▶ **Work to complete**: From the entries below, count every line that contains the word "csres". Please give the number and nothing else.

▶ **Task inputs**:
-- ==== Sys2Proof/Tests/Slice0.lean ====
section
/-! SUPPORT. Tests of the model against the worked examples and vectors of spec/95_test_vectors.md (each names its
vector), the well-formedness smoke tests, and for every statement with hypotheses a concrete state that meets them
together. -/

namespace Sys2Proof.Tests

open Sys2Proof Sys2Proof.Machine Sys2Proof.Safety

/-! ## Helpers -/

/-- What a meaning answers, read through `f`; `none` for a fault or a refusal. -/
def after {α : Type} (o : Host.Outcome State Fault Refusal) (f : State → α) : Option α :=
  match o with
  | .next t => some (f t)
  | .fault _ => none
  | .refused _ => none

/-- The reset state with a text in the string buffer. -/
def textState (codes : List Nat) : State :=
  { State.reset with
    str := (List.range codes.length).map fun k => (k, BitVec.ofNat 8 (codes.getD k 0))
    strlen := BitVec.ofNat 7 codes.length }

/-- The reset state with words in the frame buffer from word 0. -/
def wordState (ws : List Word) : State := writeFbWords 0 ws State.reset

/-- The reset state with actions pending. -/
def pendingState (inputs : List Input) : State := { State.reset with pending := inputs }

/-- `s` with `FATAL` set. -/
def fatalState (s : State) : State := { s with status := { s.status with fatal := true } }

/-- The standard inputs S of the BUILD vectors: four valid addresses, seed 0. -/
def inputsS : State :=
  { State.reset with
    dmac := 0x000AE6F005A3, smac := 0x001234567890, sip := 0x0A000003, dip := 0x0A000002
    status := { Status.clear with dmacv := true, smacv := true, sipv := true, dipv := true } }

/-- A built HH frame ready to send: the descriptor of V-BLD-4 over a buffer holding words 3 to 11. -/
def builtHH : State :=
  { inputsS with
    fb := (wordState [0, 0, 0, 0x08000800, 0x45000020, 0, 0x40019926, 0x0A000003, 0x0A000002, 0x0800F7FF, 0, 0]).fb
    txbase := 3, txcount := 9, txbytes := 36, txvar := .hh, txctrl := 0x00004024
    status := { inputsS.status with built := true } }

/-- The header of V-CSM-7 with a third word. -/
def headerWith (third : Word) : State := wordState [0x45000073, 0x00004000, third, 0xC0A80001, 0xC0A800C7]

/-- The pattern P of the CRC vectors: stream byte `i` has value `i`. -/
def patternP : State := wordState [0x00010203, 0x04050607, 0x08090A0B, 0x0C0D0E0F, 0x10111213]

/-- The nine characters `123456789`. -/
def digits9 : State := wordState [0x31323334, 0x35363738, 0x39000000]

/-- `00:0a:e6:f0:05:a3`. -/
def macText : List Nat :=
  [0x30, 0x30, 0x3A, 0x30, 0x61, 0x3A, 0x65, 0x36, 0x3A, 0x66, 0x30, 0x3A, 0x30, 0x35, 0x3A, 0x61, 0x33]

/-- `AA:BB:CCC:DD:EE:FF`. -/
def overlenMac : List Nat :=
  [0x41, 0x41, 0x3A, 0x42, 0x42, 0x3A, 0x43, 0x43, 0x43, 0x3A, 0x44, 0x44, 0x3A, 0x45, 0x45, 0x3A, 0x46, 0x46]

/-- `999.1.1.1`. -/
def ipText : List Nat := [0x39, 0x39, 0x39, 0x2E, 0x31, 0x2E, 0x31, 0x2E, 0x31]

/-- `1.2,3.4`. -/
def missingIp : List Nat := [0x31, 0x2E, 0x32, 0x2C, 0x33, 0x2E, 0x34]

/-! ## Well-formedness: each check refuses an ill-formed term -/

theorem test_wf_refuses_wide_base : (Instr.csum 16 1).wellFormed = false := by decide
theorem test_wf_refuses_wide_count : (Instr.csum 15 32).wellFormed = false := by decide
theorem test_wf_refuses_wide_base_cvfy : (Instr.cvfy 16 0).wellFormed = false := by decide
theorem test_wf_refuses_wide_count_cvfy : (Instr.cvfy 0 32).wellFormed = false := by decide
theorem test_wf_refuses_wide_len : (Instr.crc 128).wellFormed = false := by decide
theorem test_wf_refuses_wide_len_crcd : (Instr.crcd 128).wellFormed = false := by decide

/-! ## Decoding: words written out from R90 and R92 (V-DEC) -/

theorem test_decode_nop : decode 0b00000000000000000000000000000000 = .ok .nop := by decide
theorem test_decode_clrerr : decode 0b00010000000000000000000000000000 = .ok .clrerr := by decide
theorem test_decode_pmac_dmac : decode 0b00100000000000000000000000000000 = .ok (.pmac .dmac) := by decide
theorem test_decode_pmac_smac : decode 0b00100000000000000000000000000001 = .ok (.pmac .smac) := by decide
theorem test_decode_pip_sip : decode 0b00110000000000000000000000000010 = .ok (.pip .sip) := by decide
theorem test_decode_pip_dip : decode 0b00110000000000000000000000000011 = .ok (.pip .dip) := by decide
theorem test_decode_csum : decode 0b01000000000000000000010000011111 = .ok (.csum 4 31) := by decide
theorem test_decode_cvfy : decode 0b01010000000000000000010000000101 = .ok (.cvfy 4 5) := by decide
theorem test_decode_crc : decode 0b01100000000000000000000001111111 = .ok (.crc 127) := by decide
theorem test_decode_crcd : decode 0b01100000000000000000000100010100 = .ok (.crcd 20) := by decide
theorem test_decode_send : decode 0b01110000000000000000000000000000 = .ok .send := by decide
theorem test_decode_build_sh : decode 0b10000000000000000000000000000001 = .ok (.build .sh) := by decide
theorem test_decode_build_hh : decode 0b10000000000000000000000000000011 = .ok (.build .hh) := by decide

/-- V-DEC-2, 4, 10, 13, 14, 15: a non-zero `zero` bit. -/
theorem test_decode_reserved_bits :
    decode 0x00000001 = .error .reservedBits
      ∧ decode 0x00010000 = .error .reservedBits
      ∧ decode 0x0FFFFFFF = .error .reservedBits
      ∧ decode 0x10000001 = .error .reservedBits
      ∧ decode 0x20000004 = .error .reservedBits
      ∧ decode 0x30000006 = .error .reservedBits
      ∧ decode 0x40000020 = .error .reservedBits
      ∧ decode 0x40001000 = .error .reservedBits
      ∧ decode 0x50000080 = .error .reservedBits
      ∧ decode 0x60000080 = .error .reservedBits
      ∧ decode 0x60000200 = .error .reservedBits
      ∧ decode 0x70000001 = .error .reservedBits
      ∧ decode 0x80000004 = .error .reservedBits :=
  ⟨rfl, rfl, rfl, rfl, rfl, rfl, rfl, rfl, rfl, rfl, rfl, rfl, rfl⟩

/-- V-DEC-6: a selector of the wrong kind. -/
theorem test_decode_wrong_selector :
    decode 0x20000002 = .error .wrongSelector
      ∧ decode 0x20000003 = .error .wrongSelector
      ∧ decode 0x30000000 = .error .wrongSelector
      ∧ decode 0x30000001 = .error .wrongSelector :=
  ⟨rfl, rfl, rfl, rfl⟩

/-- V-DEC-16: reserved opcodes. -/
theorem test_decode_reserved_opcode :
    decode 0x90000000 = .error .reservedOpcode
      ∧ decode 0xA0000000 = .error .reservedOpcode
      ∧ decode 0xF0000000 = .error .reservedOpcode
      ∧ decode 0xFFFFFFFF = .error .reservedOpcode :=
  ⟨rfl, rfl, rfl, rfl⟩

theorem test_table_word_csum : decodeTableWord 32 0x40000405 = some (.csum 4 5) := by decide
theorem test_table_word_illegal : decodeTableWord 32 0x90000000 = none := by decide

/-! ## Commands -/

theorem test_nop : after (exec .nop inputsS) (fun t => decide (t = inputsS)) = some true := by decide

/-- R251's worked example: after a failed `PMAC 0`, `STATUS` and `ERRINFO` are cleared. -/
theorem test_clrerr :
    after (exec .clrerr (takeAbnormal (.parseError .dmac 2 .overlen) State.reset))
      (fun t => (t.status.toWord, t.errinfo.toWord)) = some (0, 0) := by decide

/-- V-PAR-1. -/
theorem test_pmac_value :
    after (exec (.pmac .dmac) (textState macText)) (fun t => (t.dmac, t.status.toWord))
      = some (0x000AE6F005A3, 0x00000100) := by decide +kernel

/-- V-PAR-3: `STATUS` and `ERRINFO` of PRG-4's first parse. -/
theorem test_pmac_overlen :
    after (exec (.pmac .dmac) (textState overlenMac)) (fun t => (t.status.toWord, t.errinfo.toWord))
      = some (0x00000001, 0x80000120) := by decide +kernel

/-- V-PAR-14: 999 is 231 modulo 256. -/
theorem test_pip_value :
    after (exec (.pip .dip) (textState ipText)) (fun t => (t.dip, t.status.toWord))
      = some (0xE7010101, 0x00000800) := by decide +kernel

/-- V-PAR-18 with `sel` = 3, as in PRG-4. -/
theorem test_pip_missing :
    after (exec (.pip .dip) (textState missingIp)) (fun t => t.errinfo.toWord) = some 0x80000023 := by decide +kernel

/-- V-CSM-7. -/
theorem test_csum_header :
    after (exec (.csum 0 5) (headerWith 0x40110000)) (fun t => (t.csfold, t.csres)) = some (0x479E, 0xB861) := by
  decide +kernel

/-- V-CSM-3: two folds. -/
theorem test_csum_two_folds :
    after (exec (.csum 0 2) (wordState [0xFFFFFFFF, 0x00010000])) (fun t => (t.csfold, t.csres))
      = some (0x0001, 0xFFFE) := by decide +kernel

/-- V-CSM-8. -/
theorem test_cvfy_passes :
    after (exec (.cvfy 0 5) (headerWith 0x4011B861)) (fun t => (t.csfold, t.status.toWord))
      = some (0xFFFF, 0x00000020) := by decide +kernel

/-- V-CSM-11: the refusal of `CSUM 15, 2` is CVFY's too. -/
theorem test_cvfy_refused :
    after (exec (.cvfy 15 2) State.reset) (fun t => (t.csfold, t.status.toWord)) = some (0, 0x00000004) := by decide

/-- V-CRC-1. -/
theorem test_crc_check_value :
    after (exec (.crc 9) digits9) (fun t => t.crcres) = some 0x2639F4CB := by decide +kernel

/-- V-CRC-10: the skip region. -/
theorem test_crc_skips :
    after (exec (.crc 20) patternP) (fun t => t.crcres) = some 0xFDD2B3A6 := by decide +kernel

/-- V-CRC-13. -/
theorem test_crcd_value :
    after (exec (.crcd 9) digits9) (fun t => t.crcres) = some 0x882DFD2D := by decide +kernel

/-- V-DEC-17. -/
theorem test_crcd_disabled :
    after (exec (.crcd 20) { patternP with cfg := { standardConfig with crcDebugEnable := false } })
      (fun t => (t.crcres, t.status.toWord)) = some (0, 0x00000004) := by decide +kernel

/-- V-SND-4: the four events of a hardware-MAC hand-over. -/
theorem test_send_hardware_mac :
    after (exec .send builtHH) (fun t => (t.txlog, t.status.toWord))
      = some ([.writeMacDst 0x000AE6F005A3, .writeMacSrc 0x001234567890,
          .writeBulk 9 [0x08000800, 0x45000020, 0, 0x40019926, 0x0A000003, 0x0A000002, 0x0800F7FF, 0, 0],
          .writeTxCmd 0x00004024], 0x00000F00) := by decide +kernel

/-- V-SND-5. -/
theorem test_send_refused :
    after (exec .send State.reset) (fun t => (t.txlog, t.status.toWord)) = some ([], 0x00000004) := by decide

/-- V-BLD-1: the frame, the descriptor and the control word. -/
theorem test_build_ss :
    after (exec (.build .ss) inputsS) (fun t => (fbWindow t 0 14, hostReadValue 0x0E t, t.txctrl, t.status.toWord))
      = some ([0x000AE6F0, 0x05A30012, 0x34567890, 0x08000800, 0x45000020, 0, 0x40019926, 0x0A000003, 0x0A000002,
          0x0800F7FF, 0, 0, 0, 0x89825F6E], 0x0038000E, 0x0001C038, 0x00000F10) := by decide +kernel

/-- V-BLD-4 and V-BLD-5's checksum: the hardware variants write neither `FB[12]` nor `CRCRES`. -/
theorem test_build_hh :
    after (exec (.build .hh) { inputsS with idseed := 0xBEEF })
      (fun t => (fbWord t 5, fbWord t 6, fbMarked t 12, hostReadValue 0x0E t, t.txctrl, t.crcres))
      = some (0xBEEF0000, 0x40015816, false, 0x03240309, 0x00004024, 0) := by decide +kernel

/-! ## Steps and host access -/

/-- The word placed for the fetch is run by the very next step: `CRC 0` from reset (V-CRC-2). -/
theorem test_step_runs_fetched_word :
    after (step (State.reset.withFetchWord 32 0x60000000)) (fun t => (t.crcres, t.pending)) = some (0, []) := by decide

/-- V-DEC-16: an illegal word sets `ILL`. -/
theorem test_step_illegal :
    after (step (pendingState [wr 0x00 0x90000000])) (fun t => t.status.toWord) = some 0x00000002 := by decide

/-- R266: nothing runs while `FATAL` is set. -/
theorem test_step_fatal :
    after (step (fatalState (pendingState [wr 0x00 0x10000001]))) (fun t => t.status.toWord) = some 0x00000008 := by
  decide

/-- V-MEM-1. -/
theorem test_host_strlen_clamps :
    after (step (pendingState [wr 0x03 200])) (fun t => hostReadValue 0x03 t) = some 0x00000040 := by decide

/-- V-MEM-3. -/
theorem test_host_character :
    after (step (pendingState [wr 0x41 0xFFFFFF3A])) (fun t => hostReadValue 0x41 t) = some 0x0000003A := by decide

/-- V-SND-6: a host write to `FB` clears `BUILT`. -/
theorem test_host_frame_write_clears_built :
    after (step { builtHH with pending := [wr 0x1D 0x89825F6E] }) (fun t => (hostReadValue 0x1D t, t.status.toWord))
      = some (0x89825F6E, 0x00000F00) := by decide +kernel

/-- V-MEM-6. -/
theorem test_host_read_mac :
    after (step { inputsS with pending := [.hostRead 0x06] }) (fun t => t.replies)
      = some [⟨0x06, 0xE6F005A3⟩] := by decide

/-! ## Witnesses: states that meet the hypotheses of each statement together -/

/-- `DecodeOfEncode`: the widest operands. -/
theorem witness_DecodeOfEncode :
    (Instr.csum 15 31).wellFormed = true ∧ (Instr.crcd 127).wellFormed = true := by decide

theorem witness_EncodeOfDecode : decode 0x50000F1F = .ok (.cvfy 15 31) := by decide

/-- `DecoderFollowsOpcodeMap`: a row and a word that matches it, and a word that matches none. -/
theorem witness_DecoderFollowsOpcodeMap :
    (∃ r ∈ opcodeRows, 0x60000140 &&& r.mask = r.pattern) ∧ (∀ r ∈ opcodeRows, 0x90000000 &&& r.mask ≠ r.pattern) := by
  decide

/-- `CommandWriteFollowsOpcodeMap`, clause by clause. -/
theorem witness_CommandWriteFollowsOpcodeMap :
    (fatalState (pendingState [.hostWrite 0x00 0x70000000])).pending = .hostWrite 0x00 0x70000000 :: []
      ∧ (fatalState (pendingState [.hostWrite 0x00 0x70000000])).status.fatal = true
      ∧ (pendingState [.hostWrite 0x00 0x60000080]).status.fatal = false
      ∧ (∀ r ∈ opcodeRows, r.matchesWord 0x60000080 = false)
      ∧ (∃ r ∈ opcodeRows, r.matchesWord 0x80000003 = true)
      ∧ (pendingState [.hostWrite 0x00 0x80000003]).status.fatal = false := by decide

theorem witness_StepRunsTheDecodedCommand :
    (pendingState [.hostWrite 0x00 0x80000003, .reset]).pending = .hostWrite 0x00 0x80000003 :: [.reset]
      ∧ (pendingState [.hostWrite 0x00 0x80000003, .reset]).status.fatal = false
      ∧ decode 0x80000003 = .ok (.build .hh) := by decide

theorem witness_HostWriteOfFrameWord :
    ∀ k ∈ [0, 15], k < State.reset.cfg.fbWords ∧ State.reset.cfg.fbWords ≤ 16
      ∧ (pendingState [.hostWrite (BitVec.ofNat 7 (0x10 + k)) 0xDEADBEEF]).pending
          = .hostWrite (BitVec.ofNat 7 (0x10 + k)) 0xDEADBEEF :: [] := by decide

theorem witness_HostWriteOfCharacter :
    ∀ k ∈ [0, 63], k < State.reset.cfg.strMax ∧ State.reset.cfg.strMax ≤ 64
      ∧ (pendingState [.hostWrite (BitVec.ofNat 7 (0x40 + k)) 0x3A]).pending
          = .hostWrite (BitVec.ofNat 7 (0x40 + k)) 0x3A :: [] := by decide

/-- Values around the clamp of `STRLEN`, and a seed with its upper half set. -/
theorem witness_HostWriteOfLengthAndSeed :
    State.reset.cfg.strMax = 64
      ∧ (∀ v, (pendingState [.hostWrite 0x03 v]).pending = .hostWrite 0x03 v :: [])
      ∧ (∀ v, (pendingState [.hostWrite 0x04 v]).pending = .hostWrite 0x04 v :: []) :=
  ⟨rfl, fun _ => rfl, fun _ => rfl⟩

theorem witness_HostWriteElsewhereIsIgnored :
    State.reset.cfg.fbWords = 16 ∧ State.reset.cfg.strMax = 64
      ∧ ∀ a ∈ [0x01#7, 0x02, 0x05, 0x0F, 0x20, 0x3F],
          (a.toNat = 0x01 ∨ a.toNat = 0x02 ∨ (0x05 ≤ a.toNat ∧ a.toNat ≤ 0x0F) ∨ (0x20 ≤ a.toNat ∧ a.toNat ≤ 0x3F))
            ∧ (pendingState [.hostWrite a 7]).pending = .hostWrite a 7 :: [] := by decide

▶ **Response for this exercise**: 2